Task directions — Produce as output only the lines below starting at the line with "have h3 : Keep P s3 := keep_foldl" and continuing through the line with "keep_dropLock h_bb hR ?_", each one exactly as written.

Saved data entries
.....

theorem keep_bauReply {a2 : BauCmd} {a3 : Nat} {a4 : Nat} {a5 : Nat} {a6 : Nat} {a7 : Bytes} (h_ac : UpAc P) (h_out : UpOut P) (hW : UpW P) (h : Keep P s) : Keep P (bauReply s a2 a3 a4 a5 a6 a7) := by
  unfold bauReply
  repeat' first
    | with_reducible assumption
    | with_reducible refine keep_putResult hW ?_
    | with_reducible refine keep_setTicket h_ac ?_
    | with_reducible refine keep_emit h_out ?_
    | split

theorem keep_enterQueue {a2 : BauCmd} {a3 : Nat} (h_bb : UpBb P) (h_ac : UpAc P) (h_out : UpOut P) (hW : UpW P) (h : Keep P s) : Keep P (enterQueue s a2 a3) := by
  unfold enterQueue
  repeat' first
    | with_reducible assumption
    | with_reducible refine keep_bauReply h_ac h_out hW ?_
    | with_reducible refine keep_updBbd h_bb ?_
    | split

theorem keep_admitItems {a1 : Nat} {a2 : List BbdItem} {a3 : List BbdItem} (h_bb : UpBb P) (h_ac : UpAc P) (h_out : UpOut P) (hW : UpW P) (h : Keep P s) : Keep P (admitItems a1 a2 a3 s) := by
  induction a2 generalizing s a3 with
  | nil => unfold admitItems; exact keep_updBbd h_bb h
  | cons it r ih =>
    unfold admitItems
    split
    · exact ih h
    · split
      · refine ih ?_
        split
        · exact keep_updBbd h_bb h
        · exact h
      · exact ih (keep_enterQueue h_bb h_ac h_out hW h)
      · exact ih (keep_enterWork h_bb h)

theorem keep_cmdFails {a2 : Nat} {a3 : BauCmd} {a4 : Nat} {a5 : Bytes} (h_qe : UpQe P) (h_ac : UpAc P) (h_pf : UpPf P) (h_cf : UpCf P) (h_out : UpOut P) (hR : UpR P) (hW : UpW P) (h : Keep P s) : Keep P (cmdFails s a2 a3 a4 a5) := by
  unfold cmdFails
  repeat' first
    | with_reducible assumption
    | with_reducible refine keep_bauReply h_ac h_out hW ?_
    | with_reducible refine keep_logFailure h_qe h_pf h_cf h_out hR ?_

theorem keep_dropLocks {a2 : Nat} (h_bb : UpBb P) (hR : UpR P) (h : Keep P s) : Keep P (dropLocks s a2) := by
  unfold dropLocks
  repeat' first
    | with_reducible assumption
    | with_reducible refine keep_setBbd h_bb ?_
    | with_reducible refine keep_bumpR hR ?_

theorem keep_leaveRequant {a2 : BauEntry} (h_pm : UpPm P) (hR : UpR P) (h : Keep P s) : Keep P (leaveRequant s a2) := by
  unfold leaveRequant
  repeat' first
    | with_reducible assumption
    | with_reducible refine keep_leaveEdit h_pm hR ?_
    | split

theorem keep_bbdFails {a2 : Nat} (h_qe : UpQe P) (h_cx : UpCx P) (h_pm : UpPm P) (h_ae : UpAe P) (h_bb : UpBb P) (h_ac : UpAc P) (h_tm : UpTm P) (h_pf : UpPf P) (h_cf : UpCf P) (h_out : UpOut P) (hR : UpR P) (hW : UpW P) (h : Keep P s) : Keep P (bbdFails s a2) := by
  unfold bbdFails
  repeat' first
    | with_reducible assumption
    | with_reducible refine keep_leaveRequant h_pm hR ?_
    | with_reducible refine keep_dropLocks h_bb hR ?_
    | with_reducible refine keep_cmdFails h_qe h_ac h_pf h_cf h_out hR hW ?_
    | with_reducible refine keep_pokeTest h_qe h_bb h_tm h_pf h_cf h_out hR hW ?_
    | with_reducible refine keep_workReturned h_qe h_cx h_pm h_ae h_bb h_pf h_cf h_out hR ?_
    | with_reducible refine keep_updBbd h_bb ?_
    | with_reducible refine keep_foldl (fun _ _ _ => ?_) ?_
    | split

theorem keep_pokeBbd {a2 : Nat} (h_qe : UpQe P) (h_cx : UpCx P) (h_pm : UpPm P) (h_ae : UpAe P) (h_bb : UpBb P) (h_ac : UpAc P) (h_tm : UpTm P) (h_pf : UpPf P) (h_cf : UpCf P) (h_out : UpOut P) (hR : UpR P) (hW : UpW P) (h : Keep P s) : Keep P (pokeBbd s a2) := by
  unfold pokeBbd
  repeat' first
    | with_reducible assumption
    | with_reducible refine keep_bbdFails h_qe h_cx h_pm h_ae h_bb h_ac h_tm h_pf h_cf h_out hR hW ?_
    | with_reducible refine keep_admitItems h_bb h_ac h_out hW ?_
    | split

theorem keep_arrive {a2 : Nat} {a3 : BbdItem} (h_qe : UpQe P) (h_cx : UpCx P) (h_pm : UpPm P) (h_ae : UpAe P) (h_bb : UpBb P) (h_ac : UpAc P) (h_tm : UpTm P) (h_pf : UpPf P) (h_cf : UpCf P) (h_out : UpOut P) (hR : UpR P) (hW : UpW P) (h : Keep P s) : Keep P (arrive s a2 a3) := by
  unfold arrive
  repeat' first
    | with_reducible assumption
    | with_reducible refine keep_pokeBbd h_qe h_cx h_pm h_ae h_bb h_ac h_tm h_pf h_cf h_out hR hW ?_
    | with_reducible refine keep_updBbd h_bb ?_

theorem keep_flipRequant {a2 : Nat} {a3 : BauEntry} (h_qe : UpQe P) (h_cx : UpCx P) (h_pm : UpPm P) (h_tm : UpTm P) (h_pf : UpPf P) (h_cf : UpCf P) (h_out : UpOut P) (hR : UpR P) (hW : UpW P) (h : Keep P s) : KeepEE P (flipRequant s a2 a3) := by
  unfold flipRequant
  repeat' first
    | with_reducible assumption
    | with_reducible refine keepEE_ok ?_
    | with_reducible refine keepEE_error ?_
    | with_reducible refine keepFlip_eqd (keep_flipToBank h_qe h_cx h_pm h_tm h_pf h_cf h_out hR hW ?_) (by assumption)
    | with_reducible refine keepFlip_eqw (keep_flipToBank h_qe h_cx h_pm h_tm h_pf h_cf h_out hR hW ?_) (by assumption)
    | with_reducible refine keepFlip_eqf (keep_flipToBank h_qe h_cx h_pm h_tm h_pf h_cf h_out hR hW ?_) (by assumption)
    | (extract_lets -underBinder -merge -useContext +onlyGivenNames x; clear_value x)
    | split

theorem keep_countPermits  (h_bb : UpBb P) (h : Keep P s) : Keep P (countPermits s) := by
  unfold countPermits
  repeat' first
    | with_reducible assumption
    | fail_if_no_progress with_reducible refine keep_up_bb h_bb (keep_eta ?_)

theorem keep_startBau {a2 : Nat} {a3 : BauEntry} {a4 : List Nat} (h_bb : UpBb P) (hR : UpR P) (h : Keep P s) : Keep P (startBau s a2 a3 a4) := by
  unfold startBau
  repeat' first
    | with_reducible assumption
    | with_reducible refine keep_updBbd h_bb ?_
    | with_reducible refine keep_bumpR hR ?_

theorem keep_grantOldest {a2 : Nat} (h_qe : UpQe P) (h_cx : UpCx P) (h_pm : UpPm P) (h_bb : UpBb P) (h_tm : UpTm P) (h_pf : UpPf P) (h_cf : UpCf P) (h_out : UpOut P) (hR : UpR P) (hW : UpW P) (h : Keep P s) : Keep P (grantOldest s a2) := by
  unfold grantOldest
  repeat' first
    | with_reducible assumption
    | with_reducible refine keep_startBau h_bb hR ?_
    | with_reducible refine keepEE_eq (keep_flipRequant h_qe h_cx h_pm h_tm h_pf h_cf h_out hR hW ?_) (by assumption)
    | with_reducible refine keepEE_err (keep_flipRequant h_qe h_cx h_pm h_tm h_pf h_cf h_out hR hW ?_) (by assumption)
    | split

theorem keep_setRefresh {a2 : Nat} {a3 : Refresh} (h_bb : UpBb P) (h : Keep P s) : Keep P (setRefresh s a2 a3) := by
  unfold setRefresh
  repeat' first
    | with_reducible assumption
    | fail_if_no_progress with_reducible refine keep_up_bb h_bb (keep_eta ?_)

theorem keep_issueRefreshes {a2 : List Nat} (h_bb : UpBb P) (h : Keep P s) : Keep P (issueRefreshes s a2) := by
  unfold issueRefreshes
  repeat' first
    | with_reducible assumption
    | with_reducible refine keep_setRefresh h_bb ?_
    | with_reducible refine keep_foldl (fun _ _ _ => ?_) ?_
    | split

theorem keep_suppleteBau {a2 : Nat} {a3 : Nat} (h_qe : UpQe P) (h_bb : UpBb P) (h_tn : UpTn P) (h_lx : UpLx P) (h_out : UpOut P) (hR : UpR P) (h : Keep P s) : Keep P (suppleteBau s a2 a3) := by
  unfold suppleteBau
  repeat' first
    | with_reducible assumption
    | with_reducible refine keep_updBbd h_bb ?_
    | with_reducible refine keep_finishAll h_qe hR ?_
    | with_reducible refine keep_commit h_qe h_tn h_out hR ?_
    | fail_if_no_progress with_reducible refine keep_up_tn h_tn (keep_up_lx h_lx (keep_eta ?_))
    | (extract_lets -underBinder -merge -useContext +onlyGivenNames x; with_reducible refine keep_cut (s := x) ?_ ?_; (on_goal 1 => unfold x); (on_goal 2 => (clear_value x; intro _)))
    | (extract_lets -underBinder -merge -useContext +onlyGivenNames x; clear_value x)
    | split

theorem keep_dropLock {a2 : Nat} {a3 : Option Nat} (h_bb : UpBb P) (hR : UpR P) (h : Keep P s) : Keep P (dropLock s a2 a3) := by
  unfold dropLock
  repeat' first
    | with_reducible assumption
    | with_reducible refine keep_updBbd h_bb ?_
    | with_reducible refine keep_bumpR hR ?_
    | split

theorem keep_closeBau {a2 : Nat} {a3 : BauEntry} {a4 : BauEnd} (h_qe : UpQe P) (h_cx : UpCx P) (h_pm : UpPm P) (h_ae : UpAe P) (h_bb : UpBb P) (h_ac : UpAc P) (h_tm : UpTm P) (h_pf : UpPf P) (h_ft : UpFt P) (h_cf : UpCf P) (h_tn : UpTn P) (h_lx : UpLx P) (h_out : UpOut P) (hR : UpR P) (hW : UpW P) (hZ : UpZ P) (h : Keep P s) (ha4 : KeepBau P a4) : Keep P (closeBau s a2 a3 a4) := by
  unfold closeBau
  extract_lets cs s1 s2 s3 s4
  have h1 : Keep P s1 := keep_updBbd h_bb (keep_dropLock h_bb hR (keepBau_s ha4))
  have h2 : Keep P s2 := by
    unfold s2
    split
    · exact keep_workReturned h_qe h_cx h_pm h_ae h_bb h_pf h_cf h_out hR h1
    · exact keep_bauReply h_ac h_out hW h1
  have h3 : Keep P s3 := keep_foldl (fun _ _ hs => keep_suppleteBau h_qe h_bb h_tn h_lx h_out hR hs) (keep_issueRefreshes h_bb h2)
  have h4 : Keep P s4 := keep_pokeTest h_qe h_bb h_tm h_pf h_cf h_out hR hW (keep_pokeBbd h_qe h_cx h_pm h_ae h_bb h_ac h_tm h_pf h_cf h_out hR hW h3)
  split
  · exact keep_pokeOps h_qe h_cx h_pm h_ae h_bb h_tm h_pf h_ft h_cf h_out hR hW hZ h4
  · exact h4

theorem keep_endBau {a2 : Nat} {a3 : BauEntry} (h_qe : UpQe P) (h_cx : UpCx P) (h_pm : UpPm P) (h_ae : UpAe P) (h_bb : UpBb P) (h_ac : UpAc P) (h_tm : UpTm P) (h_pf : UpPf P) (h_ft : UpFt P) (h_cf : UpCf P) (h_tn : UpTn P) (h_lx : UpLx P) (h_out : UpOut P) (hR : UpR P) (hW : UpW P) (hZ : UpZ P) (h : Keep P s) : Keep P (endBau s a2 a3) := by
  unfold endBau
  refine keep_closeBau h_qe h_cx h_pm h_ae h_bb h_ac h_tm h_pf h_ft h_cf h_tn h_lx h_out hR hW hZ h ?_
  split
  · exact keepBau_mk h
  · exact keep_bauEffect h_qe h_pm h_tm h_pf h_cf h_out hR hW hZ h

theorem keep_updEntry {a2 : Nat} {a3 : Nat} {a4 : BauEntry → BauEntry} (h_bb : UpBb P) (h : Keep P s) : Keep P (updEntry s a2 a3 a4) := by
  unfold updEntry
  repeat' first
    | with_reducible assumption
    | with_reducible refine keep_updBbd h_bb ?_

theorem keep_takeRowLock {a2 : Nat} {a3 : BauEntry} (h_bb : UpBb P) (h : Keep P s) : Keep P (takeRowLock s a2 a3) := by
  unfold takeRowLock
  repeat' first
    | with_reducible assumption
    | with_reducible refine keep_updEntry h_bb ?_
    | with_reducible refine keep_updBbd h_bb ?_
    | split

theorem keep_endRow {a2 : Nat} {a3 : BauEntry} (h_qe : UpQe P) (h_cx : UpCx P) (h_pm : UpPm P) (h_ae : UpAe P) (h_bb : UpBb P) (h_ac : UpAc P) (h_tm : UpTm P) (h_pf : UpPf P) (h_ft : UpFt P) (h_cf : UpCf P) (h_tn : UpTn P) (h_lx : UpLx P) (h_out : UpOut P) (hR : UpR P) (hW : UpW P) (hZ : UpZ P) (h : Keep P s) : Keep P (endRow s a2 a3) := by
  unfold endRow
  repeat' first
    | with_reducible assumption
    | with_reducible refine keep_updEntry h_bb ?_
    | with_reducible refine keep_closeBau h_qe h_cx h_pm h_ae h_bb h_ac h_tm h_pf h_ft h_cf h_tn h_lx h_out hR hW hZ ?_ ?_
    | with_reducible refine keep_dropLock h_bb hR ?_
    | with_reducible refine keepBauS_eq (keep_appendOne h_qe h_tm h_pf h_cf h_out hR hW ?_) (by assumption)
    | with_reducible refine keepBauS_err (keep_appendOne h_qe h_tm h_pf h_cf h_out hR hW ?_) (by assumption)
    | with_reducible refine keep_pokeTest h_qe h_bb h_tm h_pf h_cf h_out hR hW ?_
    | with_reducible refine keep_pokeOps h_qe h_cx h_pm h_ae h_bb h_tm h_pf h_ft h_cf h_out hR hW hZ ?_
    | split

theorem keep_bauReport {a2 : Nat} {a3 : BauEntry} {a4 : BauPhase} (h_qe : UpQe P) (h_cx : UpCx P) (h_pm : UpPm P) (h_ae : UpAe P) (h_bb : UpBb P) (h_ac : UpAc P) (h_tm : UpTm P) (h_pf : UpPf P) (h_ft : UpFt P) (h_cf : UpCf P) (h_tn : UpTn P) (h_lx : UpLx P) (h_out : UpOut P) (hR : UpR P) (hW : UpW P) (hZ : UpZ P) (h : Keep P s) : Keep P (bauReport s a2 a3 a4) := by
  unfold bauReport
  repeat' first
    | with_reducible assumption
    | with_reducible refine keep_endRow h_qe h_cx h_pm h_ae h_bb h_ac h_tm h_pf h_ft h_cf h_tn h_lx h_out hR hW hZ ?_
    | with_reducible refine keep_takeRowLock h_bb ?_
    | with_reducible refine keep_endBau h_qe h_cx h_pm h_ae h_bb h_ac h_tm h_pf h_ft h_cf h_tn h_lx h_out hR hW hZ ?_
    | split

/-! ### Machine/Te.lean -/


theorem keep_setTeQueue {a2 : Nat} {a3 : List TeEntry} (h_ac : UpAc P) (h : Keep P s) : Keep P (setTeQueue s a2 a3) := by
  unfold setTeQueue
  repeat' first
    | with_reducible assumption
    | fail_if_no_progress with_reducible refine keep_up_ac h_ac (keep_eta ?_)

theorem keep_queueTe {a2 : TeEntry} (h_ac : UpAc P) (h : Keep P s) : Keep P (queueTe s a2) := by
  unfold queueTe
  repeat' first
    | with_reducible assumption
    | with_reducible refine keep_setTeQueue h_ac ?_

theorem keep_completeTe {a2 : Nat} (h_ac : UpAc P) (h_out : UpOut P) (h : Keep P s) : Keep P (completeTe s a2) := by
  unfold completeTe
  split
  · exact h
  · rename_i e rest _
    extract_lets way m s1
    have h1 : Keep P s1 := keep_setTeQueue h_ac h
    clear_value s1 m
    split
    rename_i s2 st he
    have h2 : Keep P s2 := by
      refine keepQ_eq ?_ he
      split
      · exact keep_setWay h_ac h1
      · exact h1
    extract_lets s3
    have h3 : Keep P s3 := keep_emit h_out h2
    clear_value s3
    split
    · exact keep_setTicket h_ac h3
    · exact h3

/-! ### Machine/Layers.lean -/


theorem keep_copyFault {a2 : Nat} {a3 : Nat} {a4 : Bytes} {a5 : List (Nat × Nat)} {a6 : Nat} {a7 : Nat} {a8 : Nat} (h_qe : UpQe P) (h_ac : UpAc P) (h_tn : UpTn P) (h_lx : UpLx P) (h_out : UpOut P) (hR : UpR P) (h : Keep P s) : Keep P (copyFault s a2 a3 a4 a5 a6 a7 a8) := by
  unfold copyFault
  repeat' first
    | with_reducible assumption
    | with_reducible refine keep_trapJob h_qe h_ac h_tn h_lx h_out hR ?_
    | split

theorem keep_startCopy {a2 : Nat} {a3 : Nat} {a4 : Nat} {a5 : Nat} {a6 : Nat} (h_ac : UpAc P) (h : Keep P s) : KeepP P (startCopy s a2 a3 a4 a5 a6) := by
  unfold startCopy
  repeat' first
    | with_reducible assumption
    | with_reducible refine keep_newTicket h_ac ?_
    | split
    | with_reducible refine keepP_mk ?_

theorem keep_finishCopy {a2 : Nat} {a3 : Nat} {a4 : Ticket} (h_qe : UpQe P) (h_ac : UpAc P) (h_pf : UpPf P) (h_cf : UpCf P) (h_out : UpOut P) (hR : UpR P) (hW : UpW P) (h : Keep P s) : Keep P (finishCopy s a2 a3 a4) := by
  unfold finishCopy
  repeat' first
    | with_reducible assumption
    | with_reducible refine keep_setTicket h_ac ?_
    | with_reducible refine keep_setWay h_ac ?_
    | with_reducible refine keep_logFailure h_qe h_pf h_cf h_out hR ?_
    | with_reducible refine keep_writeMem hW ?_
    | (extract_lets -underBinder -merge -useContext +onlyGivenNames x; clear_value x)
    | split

.....

Output below —
  have h3 : Keep P s3 := keep_foldl (fun _ _ hs => keep_suppleteBau h_qe h_bb h_tn h_lx h_out hR hs) (keep_issueRefreshes h_bb h2)
  have h4 : Keep P s4 := keep_pokeTest h_qe h_bb h_tm h_pf h_cf h_out hR hW (keep_pokeBbd h_qe h_cx h_pm h_ae h_bb h_ac h_tm h_pf h_cf h_out hR hW h3)
  split
  · exact keep_pokeOps h_qe h_cx h_pm h_ae h_bb h_tm h_pf h_ft h_cf h_out hR hW hZ h4
  · exact h4

theorem keep_endBau {a2 : Nat} {a3 : BauEntry} (h_qe : UpQe P) (h_cx : UpCx P) (h_pm : UpPm P) (h_ae : UpAe P) (h_bb : UpBb P) (h_ac : UpAc P) (h_tm : UpTm P) (h_pf : UpPf P) (h_ft : UpFt P) (h_cf : UpCf P) (h_tn : UpTn P) (h_lx : UpLx P) (h_out : UpOut P) (hR : UpR P) (hW : UpW P) (hZ : UpZ P) (h : Keep P s) : Keep P (endBau s a2 a3) := by
  unfold endBau
  refine keep_closeBau h_qe h_cx h_pm h_ae h_bb h_ac h_tm h_pf h_ft h_cf h_tn h_lx h_out hR hW hZ h ?_
  split
  · exact keepBau_mk h
  · exact keep_bauEffect h_qe h_pm h_tm h_pf h_cf h_out hR hW hZ h

theorem keep_updEntry {a2 : Nat} {a3 : Nat} {a4 : BauEntry → BauEntry} (h_bb : UpBb P) (h : Keep P s) : Keep P (updEntry s a2 a3 a4) := by
  unfold updEntry
  repeat' first
    | with_reducible assumption
    | with_reducible refine keep_updBbd h_bb ?_

theorem keep_takeRowLock {a2 : Nat} {a3 : BauEntry} (h_bb : UpBb P) (h : Keep P s) : Keep P (takeRowLock s a2 a3) := by
  unfold takeRowLock
  repeat' first
    | with_reducible assumption
    | with_reducible refine keep_updEntry h_bb ?_
    | with_reducible refine keep_updBbd h_bb ?_
    | split

theorem keep_endRow {a2 : Nat} {a3 : BauEntry} (h_qe : UpQe P) (h_cx : UpCx P) (h_pm : UpPm P) (h_ae : UpAe P) (h_bb : UpBb P) (h_ac : UpAc P) (h_tm : UpTm P) (h_pf : UpPf P) (h_ft : UpFt P) (h_cf : UpCf P) (h_tn : UpTn P) (h_lx : UpLx P) (h_out : UpOut P) (hR : UpR P) (hW : UpW P) (hZ : UpZ P) (h : Keep P s) : Keep P (endRow s a2 a3) := by
  unfold endRow
  repeat' first
    | with_reducible assumption
    | with_reducible refine keep_updEntry h_bb ?_
    | with_reducible refine keep_closeBau h_qe h_cx h_pm h_ae h_bb h_ac h_tm h_pf h_ft h_cf h_tn h_lx h_out hR hW hZ ?_ ?_
    | with_reducible refine keep_dropLock h_bb hR ?_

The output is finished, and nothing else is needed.